** INFORMATION follows **

-- ==== Sys2Proof/Tests/Slice0.lean ====
section
/-! SUPPORT. The model's own tests: expected values from 95_test_vectors.md and 30_encoding.md R102, and for every
statement with hypotheses a state that meets them. -/

namespace Sys2Proof.Tests

open Sys2Proof Sys2Proof.Machine

/-! ## Helpers -/

/-- The test instance TI of 95_test_vectors.md section 0. -/
def TI : Params where
  bt := fun _ W => Vector.ofFn fun i => W[i] + 1
  table := fun b => b
  seed := 0
  k3k0 := .pre
  hasShanda := true
  hasAnnounce := true
  bufBytes := 131072

/-- The build without the Shanda pass and without the announce step. -/
def bare : Params := { TI with hasShanda := false, hasAnnounce := false }

/-- A look at the next state, if there is one. -/
def view {α : Type} (o : Host.Outcome State Fault Refusal) (f : State → α) : Option α :=
  match o with
  | .next t => some (f t)
  | .fault _ => none
  | .refused _ => none

/-- A context keyed at version 62 with a vector. -/
def keyedCtx (v : Word) : Context :=
  { Context.reset with keyed := true, ek := expandKey 0x130806B41B0F3352, version := 62, handshaken := true, vector := v }

/-- Both contexts ready with vector 0x12345678, and bytes in `BUF`. -/
def readyState (mem : Memory) (src dst len : Word) : State :=
  { State.reset with
    ctx0 := keyedCtx 0x12345678, ctx1 := keyedCtx 0x12345678, mem := mem, src := src, dst := dst, len := len }

/-- Both contexts handshaken but never keyed. -/
def unkeyedState : State :=
  let k := { Context.reset with handshaken := true, vector := 0x12345678 }
  { State.reset with ctx0 := k, ctx1 := k }

/-- "HELLO" at offset 0. -/
def hello : Memory := [(0, 0x48), (1, 0x45), (2, 0x4C), (3, 0x4C), (4, 0x4F)]

/-- The last four bytes of the default `BUF`: an empty frame's header. -/
def lastFour : Memory := [(131068, 0x0A), (131069, 0x12), (131070, 0x0A), (131071, 0x12)]

/-- A state whose next event is a host access. -/
def facingState (s : State) (a : Access) : State := { s with inputs := [.bus a] }

/-- A state with a pending command and no event. -/
def pending (s : State) (w : Word) : State := s.withPending w

/-! ## Well-formedness smoke -/

theorem test_wf_opcode : (cmdFields 0x0000000C).opAssigned = false ∧ (cmdFields 0x000000FF).wellFormed TI = false := by
  decide

theorem test_wf_available : (cmdFields 0x0000000A).opAvailable bare = false ∧ (cmdFields 0x0000000B).wellFormed bare = false ∧
    (cmdFields 0x0000000B).wellFormed TI = true := by decide

theorem test_wf_reserved : (cmdFields 0x00000407).reservedClear = false ∧ (cmdFields 0x80000000).wellFormed TI = false := by
  decide

theorem test_wf_instr : Instr.shandaEnc.wellFormed bare = false ∧ Instr.nop.wellFormed bare = true := by decide

/-! ## Decoding: words from R102, and one written out by fields -/

theorem test_decode_nop : decodeTableWord 32 0x00000000 = some .nop ∧ decodeTableWord 32 0x00000300 = some .nop := by decide
theorem test_decode_ctxInit : decodeTableWord 32 0x00000101 = some (.ctxInit .ctx1) := by decide
theorem test_decode_setVector : decodeTableWord 32 0x00000002 = some (.setVector .ctx0) := by decide
theorem test_decode_ivShuffle : decodeTableWord 32 0x00000103 = some (.ivShuffle .ctx1) := by decide
theorem test_decode_hdrBuild : decodeTableWord 32 0x00000204 = some (.hdrBuild .ctx0 .tc1) := by decide
theorem test_decode_pktLen : decodeTableWord 32 0x00000005 = some .pktLen ∧ decodeTableWord 32 0x00000305 = some .pktLen := by
  decide
theorem test_decode_xform : decodeTableWord 32 0x00000106 = some (.xform .ctx1) := by decide
theorem test_decode_encrypt : decodeTableWord 32 0x00000307 = some (.encrypt .ctx1 .tc1) := by decide
theorem test_decode_decrypt : decodeTableWord 32 0x00000108 = some (.decrypt .ctx1) := by decide
theorem test_decode_hsStrip : decodeTableWord 32 0x00000009 = some .hsStrip := by decide
theorem test_decode_shandaEnc : decodeTableWord 32 0x0000000A = some .shandaEnc := by decide
theorem test_decode_shandaDec : decodeTableWord 32 0x0000000B = some .shandaDec := by decide

/-- Bits [31:10], `DIR`, `CTX`, `OP`, most significant first (R90). -/
theorem test_decode_bits :
    decodeTableWord 32 0b0000000000000000000000_1_0_00000111 = some (.encrypt .ctx0 .tc1) ∧
    decodeTableWord 32 0b0000000000000000000000_0_1_00000100 = some (.hdrBuild .ctx1 .tc0) ∧
    decodeTableWord 32 0b0000000000000000000001_0_0_00000111 = none := by decide

/-- 95_test_vectors.md 2.1: ILLEGAL_OP comes before RESERVED_BITS. -/
theorem test_decode_priority :
    decodeWord TI 0x0000040C = .error .illegalOp ∧ decodeWord TI 0x00000C07 = .error .reservedBits ∧
    decodeWord bare 0x0000000A = .error .illegalOp ∧ decodeWord bare 0x0000040B = .error .illegalOp := by decide

theorem test_encode :
    encode (.encrypt .ctx1 .tc1) = 0x307 ∧ encode (.decrypt .ctx1) = 0x108 ∧ encode (.hdrBuild .ctx0 .tc1) = 0x204 ∧
    encode .shandaDec = 0x00B := by decide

** End of INFORMATION **

(TASK BRIEF): Please print the records above exactly from their first line. End with the line containing "open Sys2Proof Sys2Proof.Machine", and include it.

(ANSWER FOR THIS EXERCISE):
-- ==== Sys2Proof/Tests/Slice0.lean ====
section
/-! SUPPORT. The model's own tests: expected values from 95_test_vectors.md and 30_encoding.md R102, and for every
statement with hypotheses a state that meets them. -/

namespace Sys2Proof.Tests

open Sys2Proof Sys2Proof.Machine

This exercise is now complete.